My Top 10 Effortless Ways To Embrace Your Daily ACTIVE-ist

“Natural selection shaped the human genome not to run marathons or exclusively lift extremely heavy weights but rather to survive and thrive as very active outdoor generalists in the wild.”


daily ACTIVEist

In sequel to yesterdays post, these are my top ten ways to take your daily ACTIVE-ist by stride:

1. Consistent Movement

  • This is the staple of an ACTIVE-ist: to simply be active all day, every day!

2. Step It Up

  • There may not be 1776 of them, but any amount of stairs over elevators will carry you closer to your goal.
  • In an office building? Running up and down the stairs on break is the perfect way to boost the oxygen to your brain for energy and mental clarity.

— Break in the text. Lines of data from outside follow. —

-- ==== Sys2Proof/Machine/FabricRows.lean ====
section
/-! DEFINITION. Sys2Proof/Machine/FabricRows.lean: the messages of the fabric at their home and at their issuer, combining,
timeouts and the invalidate command (R176 to R187, R250, R261, R274 to R289). -/
namespace Sys2Proof.Machine

/-! ## Requests at the home -/

/-- Is a message dropped before this hub acts on it (R261): removal of its partition has begun here, or its PGEN is not
this hub's. A chunk carries no PGEN. -/
def State.msgStale (s : State) (m : Msg) : Bool := s.removing m.part || (m.mtype ≠ 0 && m.pgen ≠ s.pgenOf m.part)

/-- What a request of a link asks for (Table 10.3), and whether it asks for data. -/
def linkAccess (m : Msg) : Access × Bool :=
  match m.mtype with
  | 0x01 => (.load, true)
  | 0x02 => (.store m.body, false)
  | 0x03 => (normalAccess (.partialStore (leNat (m.body.take 16)) (m.body.drop 16)), false)
  | _ => let u := atomicUnit m.body; (.atomic u.1 u.2.1 (m.addr % 128) u.2.2.2, u.2.2.1)

/-- Serve the request of a type that heads a link's VC0 (R274, R279): it waits at its line's order point, judged by the
class its issuer carries. -/
def State.homeRequest (s : State) (l t : Nat) : State :=
  match s.takeLinkMsg l t with
  | none => s
  | some (m, s1) =>
    let a := linkAccess m
    let asker := s1.askerOf l m a.2
    let w := m.addr / 2 ^ 43
    if s1.msgStale m then s1.dropMsg l 0x2009 m
    else if !atomicOk a.1 then s1.reply asker .format 0x2023 []
    else if 8 ≤ w then (s1.error 8 0 (some m.part) 0x7008 m.addr).reply asker .access 0x7008 (failData a.1)
    else if s1.cfg.memPorts ≤ w then (s1.error 0 w (some m.part) 0x100B m.addr).reply asker .access 0x100B (failData a.1)
    else s1.lineAccept w ⟨m.addr % 2 ^ 43 / 128 * 128, a.1, m.part, clsOfCode m.cls, l, asker, 0, true, 0⟩

/-- READ (R274). -/
def execRead (p : FramePort) (s : State) : Host.Outcome State Fault Refusal :=
  s.frameRow p (fun l s => s.homeRequest l 0x01) fun c s => s.chipRequestGo c 0x01

/-- WRITE (R274, R280). -/
def execWrite (p : FramePort) (s : State) : Host.Outcome State Fault Refusal :=
  s.frameRow p (fun l s => s.homeRequest l 0x02) fun c s => s.chipRequestGo c 0x02

/-- WRITE_PARTIAL (R274). -/
def execWritePartial (p : FramePort) (s : State) : Host.Outcome State Fault Refusal :=
  s.frameRow p (fun l s => s.homeRequest l 0x03) fun c s => s.chipRequestGo c 0x03

/-- ATOMIC (R281). -/
def execAtomic (p : FramePort) (s : State) : Host.Outcome State Fault Refusal :=
  s.frameRow p (fun l s => s.homeRequest l 0x04) fun c s => s.chipRequestGo c 0x04

/-- INVALIDATE_MESSAGE (R287): the lines in scope go, fills in flight are not installed, and the answer is OK. -/
def execInvalidateMessage (l : Nat) (s : State) : Host.Outcome State Fault Refusal :=
  s.linkRow l fun s => match s.takeLinkMsg l 0x05 with
    | none => s
    | some (m, s1) =>
      if s1.msgStale m then s1.dropMsg l 0x2009 m
      else (s1.invalidateScope m.part (m.addr % 2 ^ 16) (bits m.addr 43 16) (bits m.addr 47 44)).reply (s1.askerOf l m false) .ok 0 []

/-! ## Responses at the issuer (R278, R283, R289) -/

/-- Does a response answer an outstanding operation: its kind is one that the operation's answer may have. -/
def Otag.answeredBy (o : Otag) (t code : Nat) : Bool :=
  !o.reserved && (match t with
    | 0x10 => (match o.acc with | .load => !o.inval | _ => false)
    | 0x12 => (match o.acc with | .atomic _ _ _ _ => o.ret | _ => false)
    | _ => code ≠ 0 || o.inval || (match o.acc with | .load => false | .atomic _ _ _ _ => !o.ret | _ => true))

/-- The value that ATOMIC_DATA carries for an operation. -/
def atomicData (o : Otag) (b : Bytes) : Bytes :=
  match o.acc with | .atomic _ wide _ _ => b.take (if wide then 8 else 4) | _ => b

/-- Take the response of a type that heads a link's VC1: one that no outstanding operation expects is discarded (R289). -/
def State.responseGo (s : State) (l t : Nat) (f : Otag → Msg → Result) : State :=
  match s.takeLinkMsg l t with
  | none => s
  | some (m, s1) =>
    if s1.msgStale m then s1.dropMsg l 0x2009 m
    else
      let s2 := s1.freeUnits l 1 m.units 0
      match tblFind s2.otags m.otag with
      | some o => if o.answeredBy t (m.addr % 2 ^ 8) then s2.otagDone m.otag (f o m) else (s2.error 2 l (some m.part) 0x2021 m.otag).bump 0x3240 5
      | none => (s2.error 2 l (some m.part) 0x2021 m.otag).bump 0x3240 5

/-- READ_DATA. -/
def execReadData (l : Nat) (s : State) : Host.Outcome State Fault Refusal :=
  s.linkRow l fun s => s.responseGo l 0x10 fun _ m => ⟨.ok, 0, m.body⟩

/-- COMPLETION. -/
def execCompletion (l : Nat) (s : State) : Host.Outcome State Fault Refusal :=
  s.linkRow l fun s => s.responseGo l 0x11 fun _ m => ⟨codeOf (m.addr % 2 ^ 8), bits m.addr 23 8, []⟩

/-- ATOMIC_DATA. -/
def execAtomicData (l : Nat) (s : State) : Host.Outcome State Fault Refusal :=
  s.linkRow l fun s => s.responseGo l 0x12 fun o m => ⟨.ok, 0, atomicData o m.body⟩

/-! ## Chunks (R176 to R180, R250) -/

/-- CHUNK_ACK (R250, R261): the record is released, and every sender of what it joined is acknowledged. -/
def execChunkAck (l : Nat) (s : State) : Host.Outcome State Fault Refusal :=
  s.linkRow l fun s => match s.takeLinkMsg l 0x13 with
    | none => s
    | some (m, s1) =>
      if s1.msgStale m then s1.dropMsg l 0x2009 m else
      let s2 := s1.freeUnits l 1 m.units 0
      match s2.chunkRecs.find? fun r => r.link = l && r.header = (m.body.drop 1).take 15 with
      | none => s2
      | some r =>
        r.froms.foldl (fun s f => s.ackChunk f (codeOf (leNat (m.body.take 1)))) { s2 with chunkRecs := s2.chunkRecs.erase r }

/-- Serve the chunk that heads a link's VC0, in its partition's turn at the lanes (R170): its buffer returns at once, and so does its operation credit where it leaves or is folded
(R180, R253); it is accepted, held or refused at its home, and goes on elsewhere. -/
def State.linkChunk (s : State) (l : Nat) : State :=
  match s.takeLinkMsg l 0 with
  | none => s
  | some (m, s1) =>
    if !s.computing then s.beginExit
    else if !s.lanesFor m.part then s.takeEarly
    else if s1.msgStale m then s1.dropMsg l 0x2009 m
    else
      let s2 := (s1.freeUnits l 0 m.units 0).lanesServed m.part
      let k := chunkOf m.body
      let f : ChunkFrom := .link l (s2.link l).sess (m.body.take 15)
      let s3 := if k.home = s2.memberField then s2.chunkArrive k f else s2.chunkForward (some l) k f
      -- a chunk held as it is for its slot has not left yet, and keeps its operation credit (R253)
      (if s3.early.length = s2.early.length || (s3.early.getLast?.any fun x => x.acc.isSome) then s3.freeUnits l 0 0 1 else s3).takeEarly

/-- CHUNK. -/
def execChunk (p : FramePort) (s : State) : Host.Outcome State Fault Refusal :=
  s.frameRow p (fun l s => s.linkChunk l) fun c s => s.chipChunk c

/-! ## Combining (R185, R186) -/

/-- COMBINING_WINDOW_EXPIRY (R185). -/
def execCombiningWindowExpiry (e : Nat) (s : State) : Host.Outcome State Fault Refusal :=
  doneS (s.whenClocked fun s => match tblFind s.comb e with
    | some c => if c.kind = 0 then { s with comb := tblPut s.comb e { c with closed := true } } else s
    | none => s)

/-- An atomic entry departs as one operation under an OTAG of this hub (R186); it closes the read entries of its line (R185). -/
def State.departAtomic (s : State) (e : Nat) (c : Comb) : State :=
  let dst := homeOf c.addr
  let line := c.addr % 2 ^ 48 / 128 * 128
  let o : Otag := { acc := .atomic c.op c.wide (c.addr % 128) c.operand, dst, line, part := c.part, ret := c.joiners.any (·.ret), source := srcEntry, cls := clsOfCode c.msg.cls, entry := some e, noInstall := true }
  match s.takeOtag o with
  | none => s
  | some (k, s1) =>
    let m := { s1.opMsg o k with cls := c.msg.cls }
    ((({ s1 with comb := tblPut s1.comb e { c with departed := true } } : State).passes m).sendToward c.arrived m).releaseHeld

/-- COMBINED_DEPARTURE (R179, R186): a waiting entry departs where its link grants a credit. -/
def execCombinedDeparture (e : Nat) (s : State) : Host.Outcome State Fault Refusal :=
  doneS (s.whenClocked fun s => match tblFind s.comb e with
    | none => s
    | some c =>
      if c.kind = 2 then
        (match s.routeOf c.arrived c.chunk.home false with
          | some l => if (s.link l).grants (chunkUnits (chunkBytes c.chunk)) then s.departChunk e else s
          | none => s.departChunk e)
      else if c.kind = 1 && !c.departed then
        (match s.routeOf c.arrived (homeOf c.addr) false with
          | some l => if (s.link l).grants 2 then s.departAtomic e c else s
          | none => s.departAtomic e c)
      else s)

/-- A held message leaves on its new route (R271): what it held of its receive buffer returns; one of a partition whose removal has begun
here meanwhile is dropped (R261). -/
def State.routeLeave (s : State) (x : RouteHeld) : State :=
  let back := fun (s : State) => match x.back with
    | some b => s.freeHeld b.1 b.2 (mtypeVc x.msg.mtype) x.msg.units (bn (mtypeVc x.msg.mtype = 0))
    | none => s
  if x.msg.mtype = 0 then s.chunkLeave x.arrived x.msg x.froms
  else match x.back with
    | some b => if s.removing x.msg.part && (s.link b.1).sess = b.2 then s.dropMsg b.1 0x2009 x.msg else (back s).sendToward x.arrived x.msg
    | none => s.sendToward x.arrived x.msg

/-- ROUTE_HOLD_EXPIRY (R271): the held messages leave on their new routes, in order. -/
def execRouteHoldExpiry (s : State) : Host.Outcome State Fault Refusal :=
  doneS (s.whenClocked fun s => s.routeHold.foldl (fun s x => s.routeLeave x) { s with routeHold := [], routeHeld := [] })

/-! ## Timeouts (R288, R289) -/

/-- FABRIC_TIMEOUT (R288, R287): the operation completes with TIMEOUT, its OTAG stays reserved; of one that a reset has ended it is only
noted (R67). -/
def execFabricTimeout (otag : Nat) (s : State) : Host.Outcome State Fault Refusal :=
  doneS (s.whenClocked fun s => match tblFind s.otags otag with
    | none => s
    | some o =>
      if o.reserved then { s with otags := tblPut s.otags otag { o with timed := true } }
      else
        let s1 := s.otagTimeout otag o
        (match o.entry with | some e => s1.entryTimeout e o.acc | none => s1).releaseHeld)

/-- OTAG_RELEASE (R289). -/
def execOtagRelease (otag : Nat) (s : State) : Host.Outcome State Fault Refusal :=
  doneS (s.whenClocked fun s => match tblFind s.otags otag with
    | some o => if o.reserved then ({ s with otags := tblDel s.otags otag } : State).releaseHeld else s
    | none => s)

/-! ## The invalidate command (R286, R287) -/

/-- Send one INVALIDATE of a command to a target, given with its place in the list: this hub serves itself; one without a route ends the command with ACCESS;
a hub with no free OTAG waits. -/
def State.invalTarget (s : State) (id : Nat) (x : Nat × Nat) : State :=
  let t := x.1
  let c := s.cmd id
  let d := c.desc
  let s1 := s.modCmd id fun c => { c with done := c.done + 1 }
  if c.fail.isSome || c.done ≠ x.2 then s
  else if s.bring.member && t = s.memberField then s1.invalidateScope c.part (iHome d) (iBase d) (iScope d)
  else if !s.routed t then s1.cmdFail id .access 0x200A
  else
    let o : Otag := { inval := true, dst := t, part := c.part, ctx := some c.ctx, source := srcQueue c.q, reply := .cmdWrite id, ret := false, cls := 12 }
    match s1.takeOtag o with
    | none => s
    | some (k, s2) =>
      let m : Msg := { mtype := 0x05, addr := iHome d + iBase d * 2 ^ 16 + iScope d * 2 ^ 44, src := s.bring.memberId, dst := t, otag := k, part := c.part, pgen := s.pgenOf c.part }
      ((s2.modCmd id fun c => { c with writes := c.writes + 1 }).passes m).sendToward none m

/-- The targets of a command from its list. -/
def Cmd.targets (c : Cmd) (dev : Nat) : List Nat := (List.range (iTargets c.desc)).map fun i => leNat (c.bytes (dev + 2 * i) 2)

/-- INVALIDATE_COMMAND: the list is read, this hub's own lines go where SELF is set, and each target is asked once. -/
def State.invalidateStep (s : State) (id : Nat) : State :=
  let c := s.cmd id
  let d := c.desc
  let n := iTargets d
  let dev := c.objDev 128 (oAt d 128)
  if (tblFind s.cmds id).isNone || c.opcode ≠ 0x27 || c.phase ≠ 1 || c.stage = 99 then s
  else if c.fail.isSome then s.cmdCheck id
  else if n ≠ 0 && !c.has dev (2 * n) then s.cmdLoadRange id 12 bufQueues dev (2 * n)
  else
    let s1 := if c.stage = 0 && bit d 205 then s.invalidateScope c.part (iHome d) (iBase d) (iScope d) else s
    let s2 := (c.targets dev).zipIdx.foldl (fun s x => s.invalTarget id x) (s1.modCmd id fun c => { c with stage := 1 })
    if n ≤ (s2.cmd id).done then s2.cmdIssued id else s2

/-- INVALIDATE_COMMAND. -/
def execInvalidateCommand (cmd : Nat) (s : State) : Host.Outcome State Fault Refusal := s.work fun s => s.invalidateStep cmd

end Sys2Proof.Machine
end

3. Take Your Pedometer For A Test Run

  • Handy and inexpensive, having a pedometer routinely secured to your pant pockets will help you to track your progress through the day and keep you accountable and motivated.
  • Start slow by setting the goal to achieve 500-1000 more steps each day to gradually work your way up to 10,000.

garden berries

4. Plant Your Plants!

  • The exact opposite of everything this month’s book is about! But considering the fact that I feel my recommendations to forage the woods for food would fall flat, instead I recommend rummaging through the bushes for berries of your local trails and planting your own vegetable garden.
  • Not only does this bring you more in touch with your food and the natural cultivation of plants, but it’s a great activity for arms, legs and stress reduction. Just watch your posture!

5. Walk For Groceries

  • When you do need groceries, walk there!
  • It is the ultimate portion control as you will be conscious of how much food you have to haul home, thus minimising impulse purchases and the dreaded waste of spoiled produce.

WWF bag

7. But When You Do Drive: Park Like My Mother

  • Always parking in the farthest possible space from the desired door, this has helped us to reap the benefits of additional pedometer steps and the added arm strength from hauling heavy grocery bags.

8. COOK!

  • A no brainer to anyone skilled in the kitchen! The act of chopping and stirring etc. works the upper body and stairs are incorporated every time you inevitably forget something in the cellar.
  • Bonus points for kitchen tangos a la Modern Family.

9.  Pace While You Talk On The Phone

  •  All the better if you do so outdoors for fresh air, sunshine and the added benefit of “earthing” of course!


10. Embrace Your Wild Side

  • Optimising vitamin D levels, oxygen and the release of mood enhancing endorphins, rough terrain engages muscles we are not accustomed to working and improves our balance and co-ordination.